Throughout the 20th century, Costa Rica enjoyed peace and a steady growth in prosperity, with the notable exception of a civil war in 1948, which followed a disputed presidential election. Significantly, however, Costa Rica disbanded its military forces after the civil war and still today remains the only country in the region with no national army or military prescription.
Generally, Costa Rica has been a peaceful and liberal country for well over a hundred years and despite a national emergency in 1991, when an earthquake hit the country causing widespread loss of life and damage, its tourism industry has boomed in recent decades. In keeping with its eco-friendly image, the government has announced plans to become the first carbon-neutral country by 2021.
Did you know?
• Some 300 giant stone spheres are dotted along the southern coast, on the Diquis Delta; dating from around 600 AD, the stones weigh up to 15 tons, but how and why they were made remain a mystery (though they are commonly attributed to the extinct Diquis culture).

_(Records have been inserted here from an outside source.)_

-- ==== Sys2Proof/Machine/Cb.lean ====
section
/-!
DEFINITION. Cb.lean: the companion bus of path C: posted writes, the mailbox, the stream and event ports (spec/13, R395–R403).
-/

namespace Sys2Proof.Machine

open Sys2Proof

/-- An access of the carrier host that is not a Mirror read; it finds CB_RST# high. -/
def cbTouch (s : State) : State := modCb (cbAccess s) (fun c => { c with rstLow := false })

/-- MIRROR_READ of the word at byte address `a` (R397). -/
def cbMirrorRead (s : State) (a : Nat) : State := mirrorRead (modCb s (fun c => { c with rstLow := false })) a

/-- A posted entry enters the FIFO of 32; EV456 at the first drop of a run (R399). -/
def fifoPut (s : State) (k : Nat) (bs : List Byte) : State :=
  if s.cb.fifo.length < 32 then modCb s (fun c => { c with fifo := c.fifo ++ [(k, bs)], dropRun := false })
  else
    let s1 := modCb s (fun c => { c with dropped := inc32 c.dropped, dropRun := true })
    if s.cb.dropRun then s1 else raise s1 456 s1.cb.dropped 0

/-- A doorbell write: the low byte for a BOOLEAN or UNSIGNED8 object, else the word; a DB_MAP of 0 discards it (R399). -/
def doorbell (s : State) (n : Fin 16) (word : Nat) : State :=
  let m := objN s 0x2A10 (4 + n.val)
  let k := m / 256
  if m = 0 then s
  else match objRow k with
    | some r => fifoPut s k (leBytes (min 2 r.ty.bytes) word)
    | none => fifoPut s k (leBytes 2 word)

/-- PW_GO: the composed write enters the FIFO (R399). -/
def pwGo (s : State) (idx sub len v : Nat) : State :=
  fifoPut (modCb s (fun c => { c with pwIndex := idx, pwSub := sub, pwLen := len, pwVal := v })) (okey idx sub) (leBytes len v)

/-- The first posted entry leaves the FIFO and is judged as a write of C (R399). -/
def postedDrain (s : State) : State :=
  match s.cb.fifo with
  | [] => s
  | (k, bs) :: r =>
    if !dictLive s then s
    else
      let w := writeTx (modCb s (fun c => { c with fifo := r, processed := inc32 c.processed })) .c k bs []
      if vRefused w.2 then postedRefused w.1 k w.2 else w.1

/-! The mailbox (R400, R401). -/

/-- The mailbox takes a request where none is being carried out; MB_CMD while BUSY only sets IGNORED. -/
def mbRequest (s : State) (f : State → State × Nat) : State :=
  if s.cb.mb.busy then modCb s (fun c => { c with mb := { c.mb with ignored := true } })
  else
    let r := f (modCb s (fun c => { c with mb := { c.mb with busy := true, done := false, ignored := false, late := none } }))
    if r.2 = vLate then r.1 else mbDone r.1 (vStatus r.2)

/-- MB_INDEX and MB_SUB. -/
def mbName (s : State) (idx sub : Nat) : State := modCb s (fun c => { c with mb := { c.mb with index := idx, sub := sub } })

/-- Data stand in MB_DATA, with MB_LEN holding their length. -/
def mbData (s : State) (bs : List Byte) : State := modCb s (fun c => { c with mb := { c.mb with data := bs, len := bs.length } })

/-- MB_CMD 1, READ. -/
def mbRead (s : State) (idx sub : Nat) : State :=
  mbRequest s (fun s =>
    let r := readTx (mbName s idx sub) .c (okey idx sub)
    (if r.2.1 = 0 then mbData r.1 r.2.2 else r.1, r.2.1))

/-- MB_CMD 2, WRITE of MB_DATA. -/
def mbWrite (s : State) (idx sub : Nat) (bs : List Byte) : State :=
  mbRequest s (fun s => writeTx (mbData (mbName s idx sub) bs) .c (okey idx sub) bs [])

/-- MB_CMD 3 and 4, OPEN_READ and OPEN_WRITE with T in MB_OFFSET. -/
def mbOpen (s : State) (idx sub : Nat) (wr : Bool) (total : Nat) : State :=
  mbRequest s (fun s =>
    domOpen (modCb (mbName s idx sub) (fun c => { c with mb := { c.mb with offset := if wr then total else c.mb.offset } }))
      .c idx sub wr total)

/-- A segment of C at the offset it names, which must be the next one (R385); bytes of a write, or MB_LEN of a read. -/
def segmentAt (s : State) (p : Path) (off len : Nat) (bs : List Byte) : State × Nat × List Byte :=
  if !dictLive s then (s, vNone, [])
  else match (domTimeout s p).ctl.xfers[p.idx] with
  | none => (answer (touch s p) p 0x23, 0x23, [])
  | some x =>
    if x.off ≠ off then (answer (touch s p) p 0x23, 0x23, [])
    else if x.wr then let r := domPut s p bs; (r.1, r.2, [])
    else domGet s p len

/-- The open transfer of a path is in this direction. -/
def xferDir (s : State) (p : Path) (wr : Bool) : Bool :=
  match s.ctl.xfers[p.idx] with
  | some x => x.wr == wr
  | none => false

/-- MB_CMD 5, SEGMENT. -/
def mbSegment (s : State) (off len : Nat) (bs : List Byte) : State :=
  mbRequest s (fun s =>
    let rd := xferDir s .c false
    let s1 := modCb s (fun c => { c with mb := { c.mb with offset := off, len := len, data := if rd then c.mb.data else bs } })
    let r := segmentAt s1 .c off len bs
    (if rd && r.2.1 = 0 then mbData r.1 r.2.2 else r.1, r.2.1))

/-- MB_CMD 6, ABORT. -/
def mbAbort (s : State) : State := mbRequest s (fun s => domAbort s .c)

/-- MB_CMD 7, STREAM_RESET: the IN port takes data again, at a record start (R389). -/
def mbStreamReset (s : State) : State :=
  mbRequest s (fun s => (modStream s .c (fun i => { i with buf := [], halted := false, odd := false, named := none }), 0))

/-- A long request that has been answered is reported: DONE and MB_SEQ (R401). -/
def mbFinish (s : State) : State :=
  match s.cb.mb.late with
  | some code => if s.cb.mb.busy then mbDone s code else s
  | none => s

/-! The ports (R402). -/

/-- A word is written to the stream IN port; with IN_SPACE 0 it is discarded, a record error of reason 4. -/
def cbIn (s : State) (word : Nat) : State :=
  if s.cb.inp.halted then s
  else if inSpace s = 0 then recordError s .c 4
  else streamReceive s .c (leBytes 2 word)

/-- A word is read from the stream OUT port; a record is taken at its last word (R390, R402). -/
def cbOut (s : State) : State :=
  match nextRec s .c with
  | none => modCb s (fun c => { c with word := 0, underruns := inc32 c.underruns })
  | some r =>
    let w := rdLE r.bytes (2 * s.cb.outOff) 2
    let off := s.cb.outOff + 1
    if paddedLen r ≤ 2 * off then modCb (takeRec s r) (fun c => { c with word := w, outOff := 0 })
    else modCb (beginRec s r .c) (fun c => { c with word := w, outOff := off })

/-- A word is read from the event port; a record is taken at its eighth word (R402). -/
def cbEvent (s : State) : State :=
  match s.cb.q.recs with
  | [] => modCb s (fun c => { c with word := 0 })
  | r :: rest =>
    let w := rdLE (evBytes r) (2 * s.cb.evOff) 2
    if s.cb.evOff = 7 then modCb s (fun c => { c with word := w, evOff := 0, q := { c.q with recs := rest } })
    else modCb s (fun c => { c with word := w, evOff := c.evOff + 1 })

/-- CB_RST# has been low for 1 µs: C is lost (R403). -/
def cbReset (s : State) : State := loseC (modCb s (fun c => { c with rstLow := true }))

end Sys2Proof.Machine
end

• San Jose airport is named after Juan Santamaria, national folk hero who helped defeat US freebooter William Walker in 1856.

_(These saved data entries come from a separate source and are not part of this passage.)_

-- ==== Sys2Proof/Machine/CmdMedia.lean ====
section
/-!
DEFINITION. CmdMedia.lean: the commands of the media index, the paper supply, the governors and the cutter (spec/06).
-/

namespace Sys2Proof.Machine

open Sys2Proof

/-- MEDIA_SAMPLE (R169), with the codes of OPT0–OPT7. -/
def execMediaSample (codes : List Nat) (s : State) : Out := doLive true (fun s => mediaSample s codes) s

/-- LABEL_MISSING (R179). -/
def execLabelMissing (s : State) : Out := doLive (labelPassed s) labelMissing s

/-- SUPPLY_SAMPLE (R170), with the codes of OPT0–OPT7. -/
def execSupplySample (codes : List Nat) (s : State) : Out := doLive true (fun s => supplySampleStopped s codes) s

/-- OUT_RESERVE_REACHED (R182). -/
def execOutReserveReached (s : State) : Out := doLive true reserveCheck s

/-- GOV_RELEASE = 1 of a governor (R181). -/
def execGovRelease (p : Path) (g : Fin 2) (s : State) : Out := doWrite p (okey (0x2520 + 8 * g.val) 5) 1 [] s

/-- CUT_CMD = 1 (R187). -/
def execCutCmdFull (p : Path) (s : State) : Out := doWrite p (okey 0x2541 2) 1 [] s

/-- CUT_CMD = 2 (R187). -/
def execCutCmdPartial (p : Path) (s : State) : Out := doWrite p (okey 0x2541 2) 2 [] s

/-- CUT_CMD = 3 (R193). -/
def execCutCmdHome (p : Path) (s : State) : Out := doWrite p (okey 0x2541 2) 3 [] s

/-- CUT_DRIVE_START (R188). -/
def execCutDriveStart (s : State) : Out := doLive true cutDrive s

/-- CUT_END_REACHED (R189). -/
def execCutEndReached (s : State) : Out := doLive true cutEndReached s

/-- CUT_END_TIMEOUT (R189). -/
def execCutEndTimeout (s : State) : Out := doLive true cutEndTimeout s

/-- CUT_PARTIAL_END (R187). -/
def execCutPartialEnd (s : State) : Out := doLive true cutPartialEnd s

/-- CUT_HOME_REACHED (R188). -/
def execCutHomeReached (s : State) : Out := doLive true cutHomeReached s

/-- CUT_HOME_TIMEOUT (R189). -/
def execCutHomeTimeout (s : State) : Out := doLive true cutHomeTimeout s

/-- CUT_DONE (R188). -/
def execCutDone (s : State) : Out := doLive true cutDone s

/-- CUT_SHORT (R190). -/
def execCutShort (s : State) : Out := doLive true cutShort s

/-- CUT_CLEAR = 1 (R193); `oc`: is the over-current comparator still asserted? -/
def execCutClear (p : Path) (oc : Bool) (s : State) : Out := doWrite p (okey 0x2541 3) 1 (if oc then [1] else []) s

/-- CUT_REVERSE_DRIVE (R188). -/
def execCutReverseDrive (s : State) : Out := doLive true cutReverse s

end Sys2Proof.Machine
end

• The strawberry poison dart frog is one of Costa Rica’s tiniest and most colourful creatures; it can change colour from red to green to blue, to confuse predators.
Costa Rica Culture
Religion in Costa Rica
Almost entirely Christian, with a Roman Catholic majority of 70.5%.
Social Conventions in Costa Rica
Greetings usually take the form of a handshake, or a single kiss on the cheek. Formal titular address is important also important. Christian names are preceded by Señor for a man and Señora for a woman, but Don is used to address a highly respected man and Doña for a female equivalent. When addressing someone in Spanish, use the ‘usted’ form of ‘you’; reserve ‘vos’ for friends, family and children. Normal courtesies should be observed when visiting someone's home and gifts are appreciated as a token of thanks, especially if invited for a meal.
For most occasions casual wear is acceptable, but beachwear should be confined to the beach. Saving face is important in Costa Rican culture, which may make mean you are told ‘yes’ or ‘maybe’ even when the answer is really ‘no’. In addition, avoid making confrontational statements unless you want to be thought rude.
Language in Costa Rica
Spanish is the official language and this is what is primarily spoken. English is fairly widely spoken also. Within differing indigenous communities, a variety of indigenous languages are used.